→ **Dataset content**:
■ ■ ■ ■ ■
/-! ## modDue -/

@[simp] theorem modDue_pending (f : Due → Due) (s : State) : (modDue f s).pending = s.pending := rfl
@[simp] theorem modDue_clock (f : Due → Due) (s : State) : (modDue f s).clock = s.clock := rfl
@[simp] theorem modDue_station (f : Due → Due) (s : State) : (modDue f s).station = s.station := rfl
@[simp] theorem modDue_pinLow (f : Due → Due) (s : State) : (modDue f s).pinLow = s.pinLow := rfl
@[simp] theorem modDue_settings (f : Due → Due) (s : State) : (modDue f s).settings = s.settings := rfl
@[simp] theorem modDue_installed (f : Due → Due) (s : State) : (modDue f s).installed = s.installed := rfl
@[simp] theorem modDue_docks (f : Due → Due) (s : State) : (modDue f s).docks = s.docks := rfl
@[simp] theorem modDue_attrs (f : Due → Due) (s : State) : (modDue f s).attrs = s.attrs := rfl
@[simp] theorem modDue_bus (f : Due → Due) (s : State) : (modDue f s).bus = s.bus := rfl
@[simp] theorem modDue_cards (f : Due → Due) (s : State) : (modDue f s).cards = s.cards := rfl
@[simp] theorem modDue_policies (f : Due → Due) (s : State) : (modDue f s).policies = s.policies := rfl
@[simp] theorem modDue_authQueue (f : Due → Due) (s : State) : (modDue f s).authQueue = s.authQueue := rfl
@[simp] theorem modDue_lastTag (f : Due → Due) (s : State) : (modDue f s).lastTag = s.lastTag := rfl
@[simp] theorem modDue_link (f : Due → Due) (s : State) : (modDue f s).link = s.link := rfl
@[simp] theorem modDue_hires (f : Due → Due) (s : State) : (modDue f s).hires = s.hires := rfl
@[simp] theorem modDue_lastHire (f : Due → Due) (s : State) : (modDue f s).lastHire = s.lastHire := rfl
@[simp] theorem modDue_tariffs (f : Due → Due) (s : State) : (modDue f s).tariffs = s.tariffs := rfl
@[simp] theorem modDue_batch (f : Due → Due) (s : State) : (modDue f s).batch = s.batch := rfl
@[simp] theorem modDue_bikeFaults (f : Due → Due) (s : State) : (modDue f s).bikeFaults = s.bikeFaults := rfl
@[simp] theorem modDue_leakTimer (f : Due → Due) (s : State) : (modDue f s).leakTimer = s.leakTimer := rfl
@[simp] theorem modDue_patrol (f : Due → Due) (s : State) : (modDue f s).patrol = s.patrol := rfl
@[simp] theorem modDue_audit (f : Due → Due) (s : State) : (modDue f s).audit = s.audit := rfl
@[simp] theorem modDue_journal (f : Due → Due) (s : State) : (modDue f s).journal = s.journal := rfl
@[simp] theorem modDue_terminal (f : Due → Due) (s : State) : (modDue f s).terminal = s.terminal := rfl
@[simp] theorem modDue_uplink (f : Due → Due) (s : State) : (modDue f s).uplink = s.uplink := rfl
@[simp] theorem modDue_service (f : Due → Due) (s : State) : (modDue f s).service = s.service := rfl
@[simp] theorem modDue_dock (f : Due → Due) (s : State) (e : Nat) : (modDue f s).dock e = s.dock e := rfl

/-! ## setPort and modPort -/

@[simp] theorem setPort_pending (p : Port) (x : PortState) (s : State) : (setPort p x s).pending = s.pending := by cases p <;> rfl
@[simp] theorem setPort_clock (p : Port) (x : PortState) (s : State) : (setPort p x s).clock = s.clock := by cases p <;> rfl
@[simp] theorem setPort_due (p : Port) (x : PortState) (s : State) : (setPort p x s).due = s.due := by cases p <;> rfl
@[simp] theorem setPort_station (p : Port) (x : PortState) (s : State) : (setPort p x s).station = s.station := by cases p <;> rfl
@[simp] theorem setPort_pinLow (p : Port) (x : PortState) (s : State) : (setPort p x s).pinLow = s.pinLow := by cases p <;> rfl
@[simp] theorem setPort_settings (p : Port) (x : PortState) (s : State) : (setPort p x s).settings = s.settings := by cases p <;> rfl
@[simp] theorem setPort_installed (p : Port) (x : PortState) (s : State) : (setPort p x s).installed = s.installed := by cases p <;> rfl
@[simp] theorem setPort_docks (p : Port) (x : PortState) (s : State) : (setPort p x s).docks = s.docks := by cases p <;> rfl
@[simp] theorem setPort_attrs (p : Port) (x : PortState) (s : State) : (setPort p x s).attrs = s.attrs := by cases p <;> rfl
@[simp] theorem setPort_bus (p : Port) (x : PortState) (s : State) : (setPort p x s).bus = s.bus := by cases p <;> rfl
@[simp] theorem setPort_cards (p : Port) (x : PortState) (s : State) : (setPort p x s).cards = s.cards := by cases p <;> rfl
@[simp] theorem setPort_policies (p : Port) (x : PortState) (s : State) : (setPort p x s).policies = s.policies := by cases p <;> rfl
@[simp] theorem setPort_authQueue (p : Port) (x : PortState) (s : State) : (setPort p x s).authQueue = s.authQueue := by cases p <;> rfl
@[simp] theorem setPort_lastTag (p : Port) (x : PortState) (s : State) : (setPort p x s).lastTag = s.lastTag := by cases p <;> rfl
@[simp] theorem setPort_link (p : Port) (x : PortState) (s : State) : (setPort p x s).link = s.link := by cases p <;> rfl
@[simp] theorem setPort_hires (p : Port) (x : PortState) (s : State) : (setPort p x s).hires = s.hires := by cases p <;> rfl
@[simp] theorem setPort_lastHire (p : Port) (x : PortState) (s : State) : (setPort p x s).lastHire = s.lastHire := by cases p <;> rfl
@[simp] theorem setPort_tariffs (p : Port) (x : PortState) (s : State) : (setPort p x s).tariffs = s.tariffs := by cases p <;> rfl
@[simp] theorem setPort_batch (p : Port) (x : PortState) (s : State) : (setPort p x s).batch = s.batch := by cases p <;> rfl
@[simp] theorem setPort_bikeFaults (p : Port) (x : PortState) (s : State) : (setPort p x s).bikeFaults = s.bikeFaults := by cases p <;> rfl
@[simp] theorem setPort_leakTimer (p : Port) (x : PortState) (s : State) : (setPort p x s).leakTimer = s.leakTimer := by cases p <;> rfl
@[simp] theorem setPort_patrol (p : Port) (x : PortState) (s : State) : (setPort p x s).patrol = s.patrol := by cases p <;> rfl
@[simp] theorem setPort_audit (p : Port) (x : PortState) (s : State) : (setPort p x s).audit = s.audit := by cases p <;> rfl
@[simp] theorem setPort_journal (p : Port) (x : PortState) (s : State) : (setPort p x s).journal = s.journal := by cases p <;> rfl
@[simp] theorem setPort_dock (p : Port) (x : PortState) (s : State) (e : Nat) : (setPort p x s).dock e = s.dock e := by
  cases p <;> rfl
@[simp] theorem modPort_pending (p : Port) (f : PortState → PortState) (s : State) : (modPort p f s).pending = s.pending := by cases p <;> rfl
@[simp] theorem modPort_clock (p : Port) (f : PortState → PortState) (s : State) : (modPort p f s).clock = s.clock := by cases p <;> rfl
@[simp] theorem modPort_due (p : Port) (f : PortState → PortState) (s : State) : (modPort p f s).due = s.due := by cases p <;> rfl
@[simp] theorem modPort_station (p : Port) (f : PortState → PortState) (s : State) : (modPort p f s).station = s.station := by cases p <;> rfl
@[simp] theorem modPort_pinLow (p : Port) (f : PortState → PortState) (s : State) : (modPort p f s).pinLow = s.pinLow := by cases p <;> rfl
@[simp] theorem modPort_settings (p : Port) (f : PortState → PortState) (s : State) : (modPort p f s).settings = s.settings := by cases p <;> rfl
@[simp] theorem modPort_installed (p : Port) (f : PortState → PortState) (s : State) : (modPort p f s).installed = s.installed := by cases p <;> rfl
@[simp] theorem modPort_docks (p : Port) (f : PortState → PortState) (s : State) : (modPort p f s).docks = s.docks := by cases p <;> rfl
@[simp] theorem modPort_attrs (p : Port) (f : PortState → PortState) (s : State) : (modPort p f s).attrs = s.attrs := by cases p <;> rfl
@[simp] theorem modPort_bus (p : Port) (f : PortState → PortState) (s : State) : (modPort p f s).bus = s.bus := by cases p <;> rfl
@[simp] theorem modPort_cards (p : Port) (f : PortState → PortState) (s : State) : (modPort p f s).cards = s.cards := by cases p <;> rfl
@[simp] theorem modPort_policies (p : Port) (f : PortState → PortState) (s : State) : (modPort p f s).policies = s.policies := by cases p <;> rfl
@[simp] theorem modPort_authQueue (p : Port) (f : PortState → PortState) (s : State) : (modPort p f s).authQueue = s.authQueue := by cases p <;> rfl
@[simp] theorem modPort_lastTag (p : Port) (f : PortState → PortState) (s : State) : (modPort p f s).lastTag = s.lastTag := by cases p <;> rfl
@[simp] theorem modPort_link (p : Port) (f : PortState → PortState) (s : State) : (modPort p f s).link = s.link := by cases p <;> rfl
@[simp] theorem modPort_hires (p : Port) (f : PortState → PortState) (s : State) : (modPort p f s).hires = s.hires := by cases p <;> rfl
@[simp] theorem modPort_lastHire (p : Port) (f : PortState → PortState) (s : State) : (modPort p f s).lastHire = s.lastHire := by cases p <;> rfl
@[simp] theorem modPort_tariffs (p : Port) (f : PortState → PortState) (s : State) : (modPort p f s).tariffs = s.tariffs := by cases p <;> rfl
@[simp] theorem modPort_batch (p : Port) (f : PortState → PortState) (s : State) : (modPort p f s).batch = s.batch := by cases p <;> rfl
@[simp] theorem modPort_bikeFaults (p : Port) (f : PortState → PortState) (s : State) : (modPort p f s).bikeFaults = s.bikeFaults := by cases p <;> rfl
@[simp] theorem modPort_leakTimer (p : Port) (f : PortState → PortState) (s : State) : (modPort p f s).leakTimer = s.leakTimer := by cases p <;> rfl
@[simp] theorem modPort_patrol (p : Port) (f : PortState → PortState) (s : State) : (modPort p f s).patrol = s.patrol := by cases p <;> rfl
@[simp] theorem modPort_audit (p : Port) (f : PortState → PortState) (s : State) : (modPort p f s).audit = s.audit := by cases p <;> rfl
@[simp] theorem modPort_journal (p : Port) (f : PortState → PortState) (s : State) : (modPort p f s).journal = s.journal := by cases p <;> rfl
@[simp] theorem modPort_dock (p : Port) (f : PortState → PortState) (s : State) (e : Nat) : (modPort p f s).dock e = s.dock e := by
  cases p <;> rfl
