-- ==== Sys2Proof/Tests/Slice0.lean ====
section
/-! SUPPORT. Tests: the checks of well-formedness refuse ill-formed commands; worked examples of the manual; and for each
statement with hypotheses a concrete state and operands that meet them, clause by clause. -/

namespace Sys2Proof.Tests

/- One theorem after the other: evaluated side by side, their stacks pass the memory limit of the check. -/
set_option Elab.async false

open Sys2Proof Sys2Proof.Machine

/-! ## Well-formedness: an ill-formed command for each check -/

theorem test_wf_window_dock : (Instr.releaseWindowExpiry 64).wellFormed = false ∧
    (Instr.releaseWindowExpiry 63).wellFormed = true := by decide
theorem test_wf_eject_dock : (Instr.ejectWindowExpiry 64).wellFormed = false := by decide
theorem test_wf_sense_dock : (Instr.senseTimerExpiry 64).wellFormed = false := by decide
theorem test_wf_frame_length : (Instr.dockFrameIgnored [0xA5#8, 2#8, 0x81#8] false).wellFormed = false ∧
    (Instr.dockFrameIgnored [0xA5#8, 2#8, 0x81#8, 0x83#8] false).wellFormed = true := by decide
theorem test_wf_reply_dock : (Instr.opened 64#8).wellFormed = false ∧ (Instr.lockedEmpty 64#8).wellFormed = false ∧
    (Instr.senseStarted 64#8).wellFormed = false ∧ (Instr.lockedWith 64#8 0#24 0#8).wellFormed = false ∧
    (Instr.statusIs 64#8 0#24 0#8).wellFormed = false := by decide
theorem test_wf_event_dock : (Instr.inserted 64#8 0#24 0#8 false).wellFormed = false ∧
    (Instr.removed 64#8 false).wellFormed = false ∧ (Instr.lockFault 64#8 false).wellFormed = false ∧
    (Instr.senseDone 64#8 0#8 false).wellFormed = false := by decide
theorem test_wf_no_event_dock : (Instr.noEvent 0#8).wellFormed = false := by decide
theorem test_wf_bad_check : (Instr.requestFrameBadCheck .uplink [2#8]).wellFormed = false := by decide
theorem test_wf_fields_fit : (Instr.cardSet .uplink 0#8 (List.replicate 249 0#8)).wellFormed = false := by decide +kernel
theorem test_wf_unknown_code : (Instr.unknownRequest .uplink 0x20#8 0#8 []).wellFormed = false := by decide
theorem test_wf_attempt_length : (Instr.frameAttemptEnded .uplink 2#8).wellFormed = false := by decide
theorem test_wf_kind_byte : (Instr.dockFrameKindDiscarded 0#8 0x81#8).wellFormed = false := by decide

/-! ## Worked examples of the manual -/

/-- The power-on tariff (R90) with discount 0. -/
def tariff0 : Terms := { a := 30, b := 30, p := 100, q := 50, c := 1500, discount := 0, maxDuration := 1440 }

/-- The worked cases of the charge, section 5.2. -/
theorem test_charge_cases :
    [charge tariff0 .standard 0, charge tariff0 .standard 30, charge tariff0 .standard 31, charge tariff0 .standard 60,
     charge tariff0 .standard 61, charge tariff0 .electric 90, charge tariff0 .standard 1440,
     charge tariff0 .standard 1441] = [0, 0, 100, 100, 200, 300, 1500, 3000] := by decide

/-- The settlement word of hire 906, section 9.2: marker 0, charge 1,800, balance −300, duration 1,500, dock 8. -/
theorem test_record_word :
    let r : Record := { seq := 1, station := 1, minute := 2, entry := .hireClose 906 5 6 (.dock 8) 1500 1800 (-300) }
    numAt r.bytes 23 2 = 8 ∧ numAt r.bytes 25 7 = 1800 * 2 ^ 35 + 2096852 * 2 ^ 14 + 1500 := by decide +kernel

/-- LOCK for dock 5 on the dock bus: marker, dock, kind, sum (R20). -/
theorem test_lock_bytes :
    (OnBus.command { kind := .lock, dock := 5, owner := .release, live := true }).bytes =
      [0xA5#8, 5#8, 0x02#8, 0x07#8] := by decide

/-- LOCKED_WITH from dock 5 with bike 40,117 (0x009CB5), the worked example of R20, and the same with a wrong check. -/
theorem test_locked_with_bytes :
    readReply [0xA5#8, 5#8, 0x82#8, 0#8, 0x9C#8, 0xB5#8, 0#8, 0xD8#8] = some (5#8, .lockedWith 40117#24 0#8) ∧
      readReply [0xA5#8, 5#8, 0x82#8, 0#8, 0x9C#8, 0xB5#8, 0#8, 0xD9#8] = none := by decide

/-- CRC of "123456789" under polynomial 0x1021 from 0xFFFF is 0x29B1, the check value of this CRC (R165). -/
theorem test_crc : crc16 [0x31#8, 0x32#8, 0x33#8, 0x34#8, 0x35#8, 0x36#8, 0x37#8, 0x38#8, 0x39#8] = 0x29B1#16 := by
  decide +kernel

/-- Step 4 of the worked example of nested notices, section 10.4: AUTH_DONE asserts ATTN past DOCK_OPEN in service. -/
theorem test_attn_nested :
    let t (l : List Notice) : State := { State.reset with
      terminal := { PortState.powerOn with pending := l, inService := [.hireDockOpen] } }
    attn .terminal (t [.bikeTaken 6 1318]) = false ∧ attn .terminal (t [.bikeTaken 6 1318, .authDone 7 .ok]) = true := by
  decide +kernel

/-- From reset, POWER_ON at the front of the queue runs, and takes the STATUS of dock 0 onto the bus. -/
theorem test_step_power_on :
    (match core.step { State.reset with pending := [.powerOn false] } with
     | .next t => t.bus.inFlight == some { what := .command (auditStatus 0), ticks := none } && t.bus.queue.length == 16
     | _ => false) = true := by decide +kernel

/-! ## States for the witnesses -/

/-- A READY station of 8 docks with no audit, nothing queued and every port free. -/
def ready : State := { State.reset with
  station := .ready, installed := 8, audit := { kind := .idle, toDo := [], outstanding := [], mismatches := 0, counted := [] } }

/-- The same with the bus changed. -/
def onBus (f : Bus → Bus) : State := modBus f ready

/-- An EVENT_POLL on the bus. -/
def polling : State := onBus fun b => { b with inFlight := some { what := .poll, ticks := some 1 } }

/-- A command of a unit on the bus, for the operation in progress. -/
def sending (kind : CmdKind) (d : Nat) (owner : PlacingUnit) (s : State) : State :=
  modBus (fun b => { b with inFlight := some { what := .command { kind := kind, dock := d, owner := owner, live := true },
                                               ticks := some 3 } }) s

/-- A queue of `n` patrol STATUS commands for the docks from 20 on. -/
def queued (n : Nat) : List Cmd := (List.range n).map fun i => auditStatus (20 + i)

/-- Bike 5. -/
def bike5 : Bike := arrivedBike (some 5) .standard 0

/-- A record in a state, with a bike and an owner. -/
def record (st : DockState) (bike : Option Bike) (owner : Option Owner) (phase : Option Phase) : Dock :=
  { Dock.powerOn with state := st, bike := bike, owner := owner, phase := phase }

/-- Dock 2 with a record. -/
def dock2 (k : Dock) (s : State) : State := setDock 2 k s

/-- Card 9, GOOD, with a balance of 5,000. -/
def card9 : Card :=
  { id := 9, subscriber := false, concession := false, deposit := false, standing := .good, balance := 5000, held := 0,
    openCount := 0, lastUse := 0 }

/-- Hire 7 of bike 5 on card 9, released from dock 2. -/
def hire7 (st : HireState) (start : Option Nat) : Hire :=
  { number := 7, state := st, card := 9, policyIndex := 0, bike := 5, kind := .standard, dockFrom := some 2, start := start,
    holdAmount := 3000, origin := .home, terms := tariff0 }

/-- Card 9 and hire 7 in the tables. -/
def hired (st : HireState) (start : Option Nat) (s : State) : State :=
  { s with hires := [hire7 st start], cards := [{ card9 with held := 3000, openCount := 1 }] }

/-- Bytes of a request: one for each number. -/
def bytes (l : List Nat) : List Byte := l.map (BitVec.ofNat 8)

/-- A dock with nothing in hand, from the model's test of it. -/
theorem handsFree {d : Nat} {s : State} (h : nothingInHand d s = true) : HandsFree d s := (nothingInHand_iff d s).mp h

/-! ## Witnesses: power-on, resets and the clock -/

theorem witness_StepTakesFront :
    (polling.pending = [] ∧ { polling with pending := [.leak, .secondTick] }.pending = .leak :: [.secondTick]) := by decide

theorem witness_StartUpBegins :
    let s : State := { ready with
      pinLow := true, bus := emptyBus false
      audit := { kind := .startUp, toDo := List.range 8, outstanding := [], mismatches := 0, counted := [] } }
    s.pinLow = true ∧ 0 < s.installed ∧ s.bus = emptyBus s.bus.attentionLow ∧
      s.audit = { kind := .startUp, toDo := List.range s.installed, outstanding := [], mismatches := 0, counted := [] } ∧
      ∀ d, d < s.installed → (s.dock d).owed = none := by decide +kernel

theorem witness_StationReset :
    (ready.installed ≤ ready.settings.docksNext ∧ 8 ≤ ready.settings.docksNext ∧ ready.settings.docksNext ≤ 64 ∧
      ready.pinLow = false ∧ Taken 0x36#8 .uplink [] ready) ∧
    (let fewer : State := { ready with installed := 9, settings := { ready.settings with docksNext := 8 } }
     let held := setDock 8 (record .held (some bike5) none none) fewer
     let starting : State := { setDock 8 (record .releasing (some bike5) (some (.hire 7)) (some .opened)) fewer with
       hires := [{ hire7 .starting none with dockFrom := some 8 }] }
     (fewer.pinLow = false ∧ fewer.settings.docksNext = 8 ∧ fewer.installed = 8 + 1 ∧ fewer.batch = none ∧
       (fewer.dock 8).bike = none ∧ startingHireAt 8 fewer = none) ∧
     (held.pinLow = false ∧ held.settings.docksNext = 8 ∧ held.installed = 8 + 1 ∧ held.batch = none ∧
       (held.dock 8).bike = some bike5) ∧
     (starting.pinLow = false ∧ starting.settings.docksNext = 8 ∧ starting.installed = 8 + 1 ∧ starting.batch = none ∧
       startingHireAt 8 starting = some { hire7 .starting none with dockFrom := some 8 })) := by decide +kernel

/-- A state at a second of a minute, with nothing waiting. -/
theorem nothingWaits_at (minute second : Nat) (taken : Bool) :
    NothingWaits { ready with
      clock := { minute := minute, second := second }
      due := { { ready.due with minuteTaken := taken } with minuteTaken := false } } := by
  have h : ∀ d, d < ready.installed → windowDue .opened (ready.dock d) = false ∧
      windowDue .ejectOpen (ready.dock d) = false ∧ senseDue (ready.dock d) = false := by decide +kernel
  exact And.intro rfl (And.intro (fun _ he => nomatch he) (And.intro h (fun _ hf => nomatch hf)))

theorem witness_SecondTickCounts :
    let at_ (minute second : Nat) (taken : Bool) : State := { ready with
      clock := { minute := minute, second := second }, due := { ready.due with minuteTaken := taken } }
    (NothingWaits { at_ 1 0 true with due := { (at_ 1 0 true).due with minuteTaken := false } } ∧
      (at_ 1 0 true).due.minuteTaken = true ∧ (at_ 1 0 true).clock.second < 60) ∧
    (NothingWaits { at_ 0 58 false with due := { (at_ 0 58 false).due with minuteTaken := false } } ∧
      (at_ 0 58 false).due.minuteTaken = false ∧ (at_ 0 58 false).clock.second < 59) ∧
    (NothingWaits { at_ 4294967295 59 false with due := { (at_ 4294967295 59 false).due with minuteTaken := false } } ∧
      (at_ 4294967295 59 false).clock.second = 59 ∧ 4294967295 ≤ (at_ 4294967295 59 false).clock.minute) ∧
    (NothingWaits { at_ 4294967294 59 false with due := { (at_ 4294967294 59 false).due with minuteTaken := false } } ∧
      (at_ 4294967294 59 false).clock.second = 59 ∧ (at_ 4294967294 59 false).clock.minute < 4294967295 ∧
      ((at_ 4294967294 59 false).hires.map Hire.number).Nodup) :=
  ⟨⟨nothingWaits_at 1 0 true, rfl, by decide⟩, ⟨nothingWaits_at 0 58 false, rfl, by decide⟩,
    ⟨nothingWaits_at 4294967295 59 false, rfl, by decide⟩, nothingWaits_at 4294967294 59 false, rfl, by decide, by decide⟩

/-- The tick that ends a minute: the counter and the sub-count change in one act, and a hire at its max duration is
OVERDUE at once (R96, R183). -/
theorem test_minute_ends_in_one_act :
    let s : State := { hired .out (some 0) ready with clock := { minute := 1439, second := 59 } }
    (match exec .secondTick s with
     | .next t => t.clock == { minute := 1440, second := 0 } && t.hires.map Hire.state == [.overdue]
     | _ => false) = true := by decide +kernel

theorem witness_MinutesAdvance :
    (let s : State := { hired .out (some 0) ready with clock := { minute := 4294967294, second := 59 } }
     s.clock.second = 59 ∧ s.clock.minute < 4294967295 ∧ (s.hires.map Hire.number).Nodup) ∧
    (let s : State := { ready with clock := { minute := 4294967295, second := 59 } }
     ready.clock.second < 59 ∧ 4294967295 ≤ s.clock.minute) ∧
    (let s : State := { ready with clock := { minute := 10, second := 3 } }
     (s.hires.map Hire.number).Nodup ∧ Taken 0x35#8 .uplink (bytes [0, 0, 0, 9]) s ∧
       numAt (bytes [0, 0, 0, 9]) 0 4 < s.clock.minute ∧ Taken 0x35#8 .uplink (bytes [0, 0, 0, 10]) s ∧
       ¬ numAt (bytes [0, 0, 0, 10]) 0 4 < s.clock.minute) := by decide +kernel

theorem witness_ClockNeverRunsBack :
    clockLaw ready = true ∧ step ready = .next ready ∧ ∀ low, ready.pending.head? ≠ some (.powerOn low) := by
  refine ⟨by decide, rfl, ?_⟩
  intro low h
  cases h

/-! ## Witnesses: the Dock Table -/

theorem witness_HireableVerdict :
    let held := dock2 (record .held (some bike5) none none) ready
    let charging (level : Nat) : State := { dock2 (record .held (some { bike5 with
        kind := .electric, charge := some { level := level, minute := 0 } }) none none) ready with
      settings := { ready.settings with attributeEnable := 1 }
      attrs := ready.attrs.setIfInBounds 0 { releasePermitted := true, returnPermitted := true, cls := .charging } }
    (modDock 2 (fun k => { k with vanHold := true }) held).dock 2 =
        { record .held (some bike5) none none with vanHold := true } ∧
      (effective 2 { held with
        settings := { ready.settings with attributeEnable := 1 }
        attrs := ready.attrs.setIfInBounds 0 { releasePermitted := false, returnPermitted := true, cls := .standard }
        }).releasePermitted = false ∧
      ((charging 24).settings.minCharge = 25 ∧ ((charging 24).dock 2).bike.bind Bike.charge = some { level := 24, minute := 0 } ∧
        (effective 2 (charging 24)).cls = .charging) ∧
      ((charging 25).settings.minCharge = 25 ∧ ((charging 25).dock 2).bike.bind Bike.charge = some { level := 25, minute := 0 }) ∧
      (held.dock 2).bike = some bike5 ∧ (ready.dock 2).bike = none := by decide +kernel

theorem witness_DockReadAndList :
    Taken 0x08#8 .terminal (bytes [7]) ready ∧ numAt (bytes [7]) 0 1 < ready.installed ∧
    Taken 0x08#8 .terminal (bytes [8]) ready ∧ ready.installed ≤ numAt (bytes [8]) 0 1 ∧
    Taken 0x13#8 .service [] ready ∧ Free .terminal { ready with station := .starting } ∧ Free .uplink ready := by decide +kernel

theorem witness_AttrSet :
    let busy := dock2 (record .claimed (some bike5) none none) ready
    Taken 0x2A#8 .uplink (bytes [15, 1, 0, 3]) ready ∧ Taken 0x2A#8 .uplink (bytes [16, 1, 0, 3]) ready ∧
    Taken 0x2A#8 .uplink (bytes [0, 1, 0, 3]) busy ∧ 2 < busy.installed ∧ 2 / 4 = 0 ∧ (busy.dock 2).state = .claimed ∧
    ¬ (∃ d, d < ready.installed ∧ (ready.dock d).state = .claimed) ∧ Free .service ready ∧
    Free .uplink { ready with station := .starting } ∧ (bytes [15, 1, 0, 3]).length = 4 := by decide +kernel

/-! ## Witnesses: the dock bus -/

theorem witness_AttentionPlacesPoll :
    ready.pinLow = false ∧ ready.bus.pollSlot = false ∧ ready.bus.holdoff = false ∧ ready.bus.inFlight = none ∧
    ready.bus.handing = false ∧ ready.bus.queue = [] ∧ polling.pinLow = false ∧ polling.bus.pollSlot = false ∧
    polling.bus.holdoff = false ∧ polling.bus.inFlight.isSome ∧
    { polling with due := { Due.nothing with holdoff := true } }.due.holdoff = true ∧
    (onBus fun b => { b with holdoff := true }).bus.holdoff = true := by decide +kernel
■ ■ ■ ■ ■
→ **Required action**: Would you please reproduce the records above exactly, only from their first line through the line holding "s.settings := rfl", with both ends included?

→ **Exercise solution**:
/-! ## modDue -/

@[simp] theorem modDue_pending (f : Due → Due) (s : State) : (modDue f s).pending = s.pending := rfl
@[simp] theorem modDue_clock (f : Due → Due) (s : State) : (modDue f s).clock = s.clock := rfl
@[simp] theorem modDue_station (f : Due → Due) (s : State) : (modDue f s).station = s.station := rfl
@[simp] theorem modDue_pinLow (f : Due → Due) (s : State) : (modDue f s).pinLow = s.pinLow := rfl
@[simp] theorem modDue_settings (f : Due → Due) (s : State) : (modDue f s).settings = s.settings := rfl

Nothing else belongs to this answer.